Chapter 6 傾向スコア

傾向スコアは、コホート研究(横断研究)などで良く用いられる手法です。 コホート研究においても、暴露群と対照群を比較することがあります。 ランダム化比較試験と比べると、2群が必ずしも同じような属性を持っているとは限りません。 そのため、研究対象者の中から似たような人々をマッチングさせて、指定した属性が同じようになるようにサブセットを作ります。

傾向スコアを求めるには、ロジステイック回帰を用います。

ln OR\(_y\) = \(\alpha\) + ln OR\(_1\) \(\times\) \(x_1\) + ln OR\(_2\) \(x_2\) + \(\cdots\)

対数の底は自然対数 \(e\)

OR \(_i\)

  • \(x_i\) が2値変数の時(ex. 男=0 or 女=1)、\(y\) の男に対する女のオッズ比。
  • \(x_i\) が連続変数の時、\(y\)\(x_i\) が1大きくなる時のオッズ比。

OR\(_y\) は、アウトカムの発生オッズ比

ln OR\(_y\) を傾向スコアとします。 このため、傾向スコアは0から1の間の数値をとります。

6.1 傾向スコアの進め方

  1. 通常通りに2群を比較
  2. 指定した説明変数で傾向スコアを計算
  3. 傾向スコアが近いもの同士をマッチング
  4. マッチングで作成された2群の2で使わなかった説明変数を比較

また、ここでできた2群を、通常通り統計解析することも可能です。

6.2 論文 Masaki S and Kawamoto T (2019)

傾向スコアを使用した論文に、以下のものがあります。

Masaki S & Kawamoto T (2019) Comparison of long-term outcomes between enteral nutrition via gastrostomy and total parenteral nutrition in older persons with dysphagia: A propensity-matched cohort study. PLoS One, 14(10), e0217120.

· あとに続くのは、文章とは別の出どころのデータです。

-- ==== Sys2Proof/Tests/Slice0.lean ====
section
/-! SUPPORT. Small tests of single commands on small states, and for each statement a state and operands that meet what its clauses
assume. Expected values come from the rules named. -/

open Sys2Proof Sys2Proof.Machine

namespace Sys2Proof.Tests

set_option maxRecDepth 20000

/-! ### States and inputs -/

/-- A running block from reset. -/
def up : State := { State.reset with phase := .run }

/-- Registers set one after another. -/
def setR (s : State) (l : List (Nat × Field × Nat)) : State := l.foldl (fun t x => wr t x.1 x.2.1 x.2.2) s

/-- Unit pages in a state. -/
def inState (s : State) (st : Nat) (ps : List Nat) : State := setR s (ps.map fun p => (pg p, HDR.STAT.STATE, st))

/-- A block in a life-cycle state. -/
def inLc (s : State) (n : Nat) : State :=
  { s with glm := { s.glm with otp := (List.range n).map fun i => (i, { data := 0xFFFF, whole := true }) } }

/-- Whether a command answers a next state. -/
def goesOn (c : Instr) (s : State) : Bool := match exec c s with | .next _ => true | _ => false

/-- The state a command answers, or the same where it stops. -/
def after (c : Instr) (s : State) : State := match exec c s with | .next t => t | _ => s

def lockedUp : State := setR up [(pg pCHF, CHF.LOCK_STAT.LOCKED, 1)]
def withUnlock (s : State) (p off : Nat) : State := setR { s with unlocks := [(p, (0, s.fcNow))] } [(pg p, HDR.UNLOCK.TARGET, off)]
def aMsg (u m k : Nat) : ChaffMsg := { unit := u, member := m, kind := k, access := 0, port := 0, addr := 0, detail := 0 }
def onBus (s : State) (m : ChaffMsg) : State := { s with chaff := { s.chaff with bus := [m] } }
def aWrite (who : Who) : WrTxn :=
  { port := 0, tag := 5, addr := 0x1000, beats := 1, full := true, mqPort := 0, prio := false, na := false, poison := false, who, cells := [] }
def aRead (who : Who) : RdTxn :=
  { port := 0, tag := 5, addr := 0x1000, beats := 2, crit := 0, mqPort := 0, prio := false, na := false, who, since := 0, got := [] }
def writing (s : State) (w : WrTxn) : State := { s with fab := { s.fab with writes := [w] } }
def reading (s : State) (r : RdTxn) : State := { s with fab := { s.fab with reads := [r] } }
def aQuar : Quar := { port := 1, isWrite := true, tag := 7, left := 1 }

/-! ### Well-formedness -/

/-- A raw capture holds 64 KiB, no more and no less (R347). -/
theorem test_wf_capture : Instr.wf (.captureDone []) = false ∧ Instr.wf (.captureDone (List.replicate 65535 0)) = false ∧
    Instr.wf (.captureDone (List.replicate 65536 0)) = true := by
  refine ⟨rfl, ?_, ?_⟩ <;> simp only [Instr.wf, captureBytes, List.length_replicate] <;> decide

/-- An ill-formed capture is refused (R347). -/
theorem test_refused_capture : exec (.captureDone [0]) up = .refused .illFormed := rfl

/-! ### The whole machine -/

theorem witness_StepRunsFrontCommand : State.reset.pending = [] := rfl
theorem witness_CommandsKeepQueueAndPart : goesOn .supplyLoss State.reset = true := by decide
theorem witness_OnlyBrokenInputsStop :
    exec (.creditReturn 0 3 0) { up with fab := { up.fab with reqCr := [(0, 253)] } } = .fault .creditOverflow := rfl
theorem witness_StepsKeepCanonicalTables :
    Canonical { State.reset with regs := [(1, 1), (2, 5)] } ∧ step { State.reset with regs := [(1, 1), (2, 5)] } =
      .next { after .porstNAssert State.reset with fcNow := 1, regs := [(1, 1), (2, 5)] } := by
  refine ⟨?_, rfl⟩; simp [Canonical, RowsOk, SMap.Wf, SMap.above, State.reset, State.cold, freshGranary, freshGlume]
theorem witness_OtpBitsNeverCleared : goesOn .porstNAssert (inLc up 2) = true ∧ otpWord (inLc up 2) 1 = 0xFFFF := by decide
/-- No segment, some, and every one set; an accepted request; the end of a data burn; and of a segment burn. -/
theorem witness_LifeCycleCountsAndNeverGoesBack :
    (∀ c ∈ [0, 3, 6], (∀ i, i < c → 12 ≤ popCount 16 (otpWord (inLc up c) i)) ∧ (c < 6 → popCount 16 (otpWord (inLc up c) c) < 12)) ∧
    (let s := withUnlock (inState (inLc up 2) 2 [pGLM]) pGLM 0x48
     CanWrite s 0 pGLM 0x48 ∧ unlocked s pGLM 0 0x48 = true ∧ glumeUp s = true ∧ s.glm.trans = none ∧
      flag s (pg pGLM) GLM.DBG_STAT.TOKEN = false ∧ lcReason s 3 = 0) := by decide

/-! ### Resets and the fabric ports -/

theorem witness_ResetsAndStarts :
    up.phase ≠ .cold ∧ up.grn.cur = [] ∧ up.glm.burns = [] ∧ { up with phase := .drain }.fab.reads = [] ∧ { up with phase := .drain }.fab.writes = [] ∧
    locked { up with phase := .warm } = false ∧ State.reset.phase = .cold ∧ (State.reset.keeper || !State.reset.started) = true ∧
    ({ State.reset with started := true }.keeper || !{ State.reset with started := true }.started) = false ∧
    locked { lockedUp with phase := .warm } = true ∧ pagePresent lockedUp 0x60 = true ∧ pagePresent lockedUp 0 = true := by decide
theorem witness_FabricPortsAct :
    credOf up.fab.reqCr 3 + 3 ≤ 255 ∧ 255 < credOf [(3, 253)] 3 + 3 ∧ (∀ r ∈ up.fab.waiting, r.portOf ≠ 3) ∧
    (∀ ph ∈ [Phase.run, .drain, .restart], let s := { reading up (aRead .cp) with phase := ph }
      s.phase ≠ .cold ∧ s.phase ≠ .warm ∧ findRead s 0 5 = some (aRead .cp) ∧ (1 : Nat) < (aRead .cp).beats ∧ SMap.get? (aRead .cp).got 1 = none ∧
        rd s (pg pPMU) PMU.POISON_INJ.COUNT = 0 ∧ (SMap.set (aRead .cp).got 1 (beatBytes 0)).length < (aRead .cp).beats) ∧
    (aRead .cp).beats ≤ 2 ∧ (SMap.get? { aRead .cp with got := [(1, [])] }.got 1).isSome = true ∧
    (∀ n ∈ [1, 2], let q : Quar := { port := 0, isWrite := false, tag := 5, left := n }
      let s := { up with fab := { up.fab with quar := [q] } }
      findRead s 0 5 = none ∧ findQuar s 0 false 5 = some q ∧ s.fab.waiting = []) ∧
    findRead up 0 5 = none ∧ findQuar up 0 false 5 = none ∧ findWrite up 0 5 = none ∧ findQuar up 0 true 5 = none ∧
    (∀ ph ∈ [Phase.run, .drain], let s := { writing up (aWrite (.msi 3)) with phase := ph }
      findWrite s 0 5 = some (aWrite (.msi 3)) ∧ (vec s 3).pending = false ∧ s.fab.waiting = []) ∧
    (let s := { up with fab := { up.fab with quar := [aQuar] } }
     findWrite s 1 7 = none ∧ findQuar s 1 true 7 = some aQuar ∧ aQuar.left ≤ 1) := by decide
theorem witness_DeniedAndDrainedAccesses :
    permitted up { src := 255, id := 0, wide := false, addr := 0 } false = false ∧
    permitted up { src := 3, id := 0, wide := true, addr := 8 } true = false ∧ portAccepted { State.reset with part := { fullPart with variant := .aqsE } } 200 = false ∧
    portAccepted State.reset 0 = true := by decide
theorem witness_HeaderWritesTakeEffect : CanWrite up 0 pSYS 0x14 ∧ CanWrite up 0 0x60 0x10 ∧ enabled up pPMU = false := by decide
theorem witness_ReadsShowReloadAndConsume :
    (∀ a ∈ [pg pHLD + 0x48, pg pHLD + 0x4C, pg pSNT + 0x5C, pg pSNT + 0x60, pg pCTL + 0xA8],
      permitted up { src := 0, id := 0, wide := false, addr := a } false = true ∧ a < 0x400000) ∧
    (let s := setR up [(pg pGLM, GLM.DBG_STAT.TOKEN, 1)]
     permitted { s with glm := { s.glm with level := 3 } } { src := 254, id := 0, wide := false, addr := 0x400000 + wordOfs 0x2040 % 0x400000 } false = true ∧
     flag s (pg pGLM) GLM.DBG_STAT.COUNT_PEEK = false) ∧
    (∀ a ∈ [pg pTEF + 0x80, pg pGRN + 0x88], permitted up { src := 0, id := 0, wide := true, addr := a } false = true) ∧
    (expRec up 11).fifo.length < 8 ∧
    (let s := { up with tef := { up.tef with exps := [(11, { expRec up 11 with fifo := zeros 16 })] } }
     permitted s { src := 0, id := 0, wide := true, addr := pg pTEF + 0x80 } false = true ∧ 8 ≤ (expRec s 11).fifo.length) ∧
    (let r : LogRec := { bytes := natLe 4 4096 ++ zeros 28, flushed := false, started := false }
     let s := inState { up with grn := { up.grn with staged := [r], cursors := [(0, { key := 98304 + 4096, seq := 4096 })] } } 2 [pGRN]
     enabled s pGRN = true ∧ (cursorItem s 0).isSome = true ∧ cursorItem up 0 = none ∧ enabled up pGRN = false) := by decide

嚥下障害のある高齢者における人工栄養では、経皮的内視鏡下胃瘻造設術(PEG)が代表的です。しかしながら、日本では近年PEGが不要な延命と見なされていることもあり、(TPN)が不適切に選択されることもあります。そこで、PEGまたはTPNを受けた高齢嚥下障害患者の生存期間などを調査しました。その際に、アウトカム以外の評価項目を用いて1対1の傾向スコアマッチングをいました。

PEG(n=180)またはTPN(n=73)を受けた253名の患者を確認し、傾向スコアマッチングにより55組が作成されました。生存期間はPEG群のほうが有意に長い結果となりました(中央値、317日対195日、P = 0.017)。PEG群の方が重症肺炎 (pneumonia) の発生率が高く、逆にTPN群の方が敗血症 (sepsis) の発生率が低かった結果となりました。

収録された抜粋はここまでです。